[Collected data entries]
@[simp] theorem State.setFlags_a (s : State) (q : Flags) : (s.setFlags q).a = s.a := rfl
@[simp] theorem State.setFlags_x (s : State) (q : Flags) : (s.setFlags q).x = s.x := rfl
@[simp] theorem State.setFlags_y (s : State) (q : Flags) : (s.setFlags q).y = s.y := rfl
@[simp] theorem State.setFlags_sp (s : State) (q : Flags) : (s.setFlags q).sp = s.sp := rfl
@[simp] theorem State.setFlags_pc (s : State) (q : Flags) : (s.setFlags q).pc = s.pc := rfl
@[simp] theorem State.setFlags_p (s : State) (q : Flags) : (s.setFlags q).p = q := rfl
@[simp] theorem State.setFlags_cyclesRemaining (s : State) (q : Flags) : (s.setFlags q).cyclesRemaining = s.cyclesRemaining := rfl
@[simp] theorem State.setFlags_op (s : State) (q : Flags) : (s.setFlags q).op = s.op := rfl
@[simp] theorem State.setFlags_irqLatch (s : State) (q : Flags) : (s.setFlags q).irqLatch = s.irqLatch := rfl
@[simp] theorem State.setFlags_nmiPending (s : State) (q : Flags) : (s.setFlags q).nmiPending = s.nmiPending := rfl
@[simp] theorem State.setFlags_nmiPrev (s : State) (q : Flags) : (s.setFlags q).nmiPrev = s.nmiPrev := rfl
@[simp] theorem State.setFlags_halted (s : State) (q : Flags) : (s.setFlags q).halted = s.halted := rfl
@[simp] theorem State.setFlags_mem (s : State) (q : Flags) : (s.setFlags q).mem = s.mem := rfl
@[simp] theorem State.setFlags_calls (s : State) (q : Flags) : (s.setFlags q).calls = s.calls := rfl
@[simp] theorem State.setFlags_diag (s : State) (q : Flags) : (s.setFlags q).diag = s.diag := rfl
@[simp] theorem State.setFlags_cyclesOut (s : State) (q : Flags) : (s.setFlags q).cyclesOut = s.cyclesOut := rfl
@[simp] theorem State.setFlags_load (s : State) (q : Flags) (b : Word) (P : Params := Config.params) :
    (s.setFlags q).load b P = s.load b P := rfl

@[simp] theorem State.store_a (s : State) (k : Word) (v : Byte) (P : Params := Config.params) :
    (s.store k v P).a = s.a := rfl
@[simp] theorem State.store_x (s : State) (k : Word) (v : Byte) (P : Params := Config.params) :
    (s.store k v P).x = s.x := rfl
@[simp] theorem State.store_y (s : State) (k : Word) (v : Byte) (P : Params := Config.params) :
    (s.store k v P).y = s.y := rfl
@[simp] theorem State.store_sp (s : State) (k : Word) (v : Byte) (P : Params := Config.params) :
    (s.store k v P).sp = s.sp := rfl
@[simp] theorem State.store_pc (s : State) (k : Word) (v : Byte) (P : Params := Config.params) :
    (s.store k v P).pc = s.pc := rfl
@[simp] theorem State.store_p (s : State) (k : Word) (v : Byte) (P : Params := Config.params) :
    (s.store k v P).p = s.p := rfl
@[simp] theorem State.store_cyclesRemaining (s : State) (k : Word) (v : Byte) (P : Params := Config.params) :
    (s.store k v P).cyclesRemaining = s.cyclesRemaining := rfl
@[simp] theorem State.store_op (s : State) (k : Word) (v : Byte) (P : Params := Config.params) :
    (s.store k v P).op = s.op := rfl
@[simp] theorem State.store_irqLatch (s : State) (k : Word) (v : Byte) (P : Params := Config.params) :
    (s.store k v P).irqLatch = s.irqLatch := rfl
@[simp] theorem State.store_nmiPending (s : State) (k : Word) (v : Byte) (P : Params := Config.params) :
    (s.store k v P).nmiPending = s.nmiPending := rfl
@[simp] theorem State.store_nmiPrev (s : State) (k : Word) (v : Byte) (P : Params := Config.params) :
    (s.store k v P).nmiPrev = s.nmiPrev := rfl
@[simp] theorem State.store_halted (s : State) (k : Word) (v : Byte) (P : Params := Config.params) :
    (s.store k v P).halted = s.halted := rfl
@[simp] theorem State.store_calls (s : State) (k : Word) (v : Byte) (P : Params := Config.params) :
    (s.store k v P).calls = s.calls := rfl
@[simp] theorem State.store_diag (s : State) (k : Word) (v : Byte) (P : Params := Config.params) :
    (s.store k v P).diag = s.diag := rfl
@[simp] theorem State.store_cyclesOut (s : State) (k : Word) (v : Byte) (P : Params := Config.params) :
    (s.store k v P).cyclesOut = s.cyclesOut := rfl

TASK: Return the lines from the line containing "theorem State.store_calls (s" to the end of the entries above, exactly as they appear and with no other output.

SOLUTION TO THIS EXERCISE:
@[simp] theorem State.store_calls (s : State) (k : Word) (v : Byte) (P : Params := Config.params) :
    (s.store k v P).calls = s.calls := rfl
@[simp] theorem State.store_diag (s : State) (k : Word) (v : Byte) (P : Params := Config.params) :
    (s.store k v P).diag = s.diag := rfl
@[simp] theorem State.store_cyclesOut (s : State) (k : Word) (v : Byte) (P : Params := Config.params) :
    (s.store k v P).cyclesOut = s.cyclesOut := rfl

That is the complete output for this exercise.